◆ DIRECTIONS FOR THIS TASK ◆
The lines you return must be all those in the data that hold the string "false".

Segment Start: DATA IN THIS EXERCISE

/-- TEAM_RETIRE of a team that is ready to retire, its windows clean and nothing of it combined. -/
theorem exec_teamRetire_of_ready {s : State} {n : Nat} {T : Team} (hT : s.tm n = some T) (hidle : enginesEmpty s n)
    (hready : (T.st = .started ∧ ∀ g ∈ T.groups, ∃ G, s.grp g = some G ∧ G.retired = true) ∨
      (T.st = .terminated ∧ ∀ p ∈ s.ms.flights, p.2.g ∉ T.groups)) :
    exec (.teamRetire n) s = .next (s.retireTeam n).finish := by
  have hengines := State.enginesIdle_of_enginesEmpty hidle
  rcases hready with ⟨hst, hgroups⟩ | ⟨hst, hflights⟩
  · have hdone := State.groupsRetired_of hgroups
    simp [exec_teamRetire, execTeamRetire, hT, hengines, hst, hdone]
  · have hover := State.claimsOver_of_no_flight hflights
    simp [exec_teamRetire, execTeamRetire, hT, hengines, hst, hover]

/-- A started team whose stores are over retires; where one of them was lost, it and its launch take the cause. -/
theorem teamRetires_of_started {s : State} {n : Nat} {T : Team} (hT : s.tm n = some T) (hst : T.st = .started)
    (hclean : windowsClean T) (hidle : enginesEmpty s n) (hnone : nothingCombined s T.coreKey)
    (hgroups : ∀ g ∈ T.groups, ∃ G, s.grp g = some G ∧ G.retired = true) (hend : storesAtEnd s T) :
    ∃ t T', exec (.teamRetire n) s = .next t ∧ t.tm n = some T' ∧ TeamGone s t n T T' ∧
      ((∀ g ∈ T.groups, ∀ G, s.grp g = some G → G.lostst = false) → T'.cause = T.cause ∧ t.wk.launches = s.wk.launches) ∧
      ((∃ g ∈ T.groups, ∃ G, s.grp g = some G ∧ G.lostst = true) → T'.cause = some 0x1A ∧
        ∀ L, s.launch T.launch = some L → ∃ M, t.launch T.launch = some M ∧ M.cause = some (L.cause.getD 0x1A)) := by
  have hstop := State.windowsStopped_stopWindows hT hclean
  obtain ⟨w, hw⟩ := hstop.team
  have hexec := exec_teamRetire_of_ready hT hidle (.inl ⟨hst, hgroups⟩)
  have hnone' := hstop.nothingCombined hnone
  have hend' := hstop.storesAtEnd hend w
  cases hlost : s.storeLost T with
  | false =>
    rw [State.retireTeam_kept hw hnone' hst hend' ((hstop.storeLost w).trans hlost)] at hexec
    refine ⟨_, Team.freed { T with windows := w } .retired, hexec, ?_, hstop.teamGone ⟨_, rfl⟩, fun _ => ⟨rfl, ?_⟩, fun h => ?_⟩
    · rw [State.finish_tm, State.tm_freeTeam, if_pos rfl]
    · rw [State.finish_wk, State.launches_freeTeam, hstop.wk]
    · rw [(s.storeLost_iff T).mpr h] at hlost
      cases hlost
  | true =>
    rw [State.retireTeam_lost hw hnone' hst hend' ((hstop.storeLost w).trans hlost)] at hexec
    refine ⟨_, Team.freed { T with windows := w, cause := some cLostStore } .retired, hexec, ?_,
      hstop.teamGone (State.blame_eq _ _ _), fun h => ?_, fun _ => ⟨rfl, fun L hL => ?_⟩⟩
    · rw [State.finish_tm, State.tm_freeTeam, if_pos rfl]
    · obtain ⟨g, hg, G, hG, htrue⟩ := (s.storeLost_iff T).mp hlost
      rw [h g hg G hG] at htrue
      cases htrue
    · have hfound : (s.stopWindows n true).launch T.launch = some L := by rw [State.launch_congr hstop.wk, hL]
      obtain ⟨M, hM, hcause⟩ := State.launch_blame cLostStore hfound
      refine ⟨M, ?_, hcause⟩
      rw [State.finish_launch, State.launch, State.launches_freeTeam]
      exact hM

Segment End: DATA IN THIS EXERCISE

◆ OUTPUT OF THE EXERCISE ◆
      ((∀ g ∈ T.groups, ∀ G, s.grp g = some G → G.lostst = false) → T'.cause = T.cause ∧ t.wk.launches = s.wk.launches) ∧
  | false =>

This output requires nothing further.